Apprendre le français en 6 mois

Les organisations communautaires travaillant avec les immigrants nouvellement arrivés ont demandé au gouvernement de prolonger la période de grâce de six mois.

« Nous sommes tous d’accord pour dire que le gouvernement ne peut pas répondre aux immigrants dans toutes les langues. Mais il faut leur donner le temps d’apprendre le français », a déclaré Élodie Combes, députée de la Table de concertation des organismes au service des personnes réfugiées et immigrantes (TCRI), un groupe de travail qui représente les organismes communautaires œuvrant auprès des immigrants.

Combes croit que le projet de loi pourrait en fait entraver l’intégration des immigrants, en leur rendant plus difficile l’accès aux services gouvernementaux.

« C’est comme si on leur disait de se replier dans leur minorité linguistique, que le gouvernement n’est pas là pour eux, parce qu’ils ne sont pas assez francophones », dit-elle.

Ruba Ghazal, députée québécoise solidaire de Mercier, affirme que le ministre Simon Jolin-Barrette est « insensible » aux défis auxquels sont confrontés les nouveaux arrivants, en particulier les réfugiés et les demandeurs d’asile. (Ivanoh Demers/Radio-Canada)

Garine Papazian-Zohrabian, professeure agrégée en psychologie de l’éducation à l’Université de Montréal qui étudie la formation en français pour les immigrants, affirme que le plafond de six mois sera le plus préjudiciable pour les réfugiés et les demandeurs d’asile, qui arrivent dans un état vulnérable.

« Les membres de cette population sont déjà désorientés en arrivant au Québec. Ils peuvent être accablés par un passé difficile et faire face à des défis culturels. Ils ne sont pas prêts à apprendre une nouvelle langue, comme le français, juste après leur arrivée », a déclaré Papazian-Zohrabian. .

« Autant dire qu’on n’accepte pas les réfugiés ou les immigrés, plutôt que de leur mettre tant d’obstacles », a-t-elle ajouté.

L’opposition dénonce les mesures « excessives » du projet de loi

Le syndicat représentant les 40 000 fonctionnaires québécois, le Syndicat de la fonction publique et parapublique du Québec (SFPQ), est également favorable à la prolongation du délai de grâce de six mois.

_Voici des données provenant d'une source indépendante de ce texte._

-- ==== Sys2Proof/Machine/Sequencer.lean ====
section
/-! DEFINITION. The Interrupt/Timing Sequencer: TICK (45_sequencer.md). -/

namespace Sys2Proof.Machine

/-- One tick of sequencer `q`: it emits its request exactly when the tick finds it armed, and is back at its
resting state when the command ends (45_sequencer.md R701, R710). -/
def State.tick (s : State) (q : Sequencer) : State :=
  match (s.seqState q).onTick with
  | .fired => s.emit (.intReq (Sequencer.target q) (seqKind s.cfg q))
  | _ => s

/-- TICK (45_sequencer.md R710). -/
def execTick (q : Sequencer) (s : State) : Host.Outcome State Fault Refusal :=
  perform s fun s => finish .ok (s.tick q)

end Sys2Proof.Machine
end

Dans sa présentation au comité chargé d’examiner le projet de loi, le syndicat a suggéré que le délai pourrait être prolongé à deux ans, afin de donner aux nouveaux immigrants plus de temps pour s’adapter.

Ruba Ghazal, députée de Québec solidaire pour la circonscription de Mercier à Montréal, a proposé un délai de grâce de trois ans, affirmant que Jolin-Barrette est « totalement déconnectée de la réalité des nouveaux arrivants ».

« Le ministre ne fait aucune distinction entre un réfugié et un immigrant de la classe économique », a-t-elle déclaré. « Ces gens ont besoin de plus de gentillesse et de compréhension. »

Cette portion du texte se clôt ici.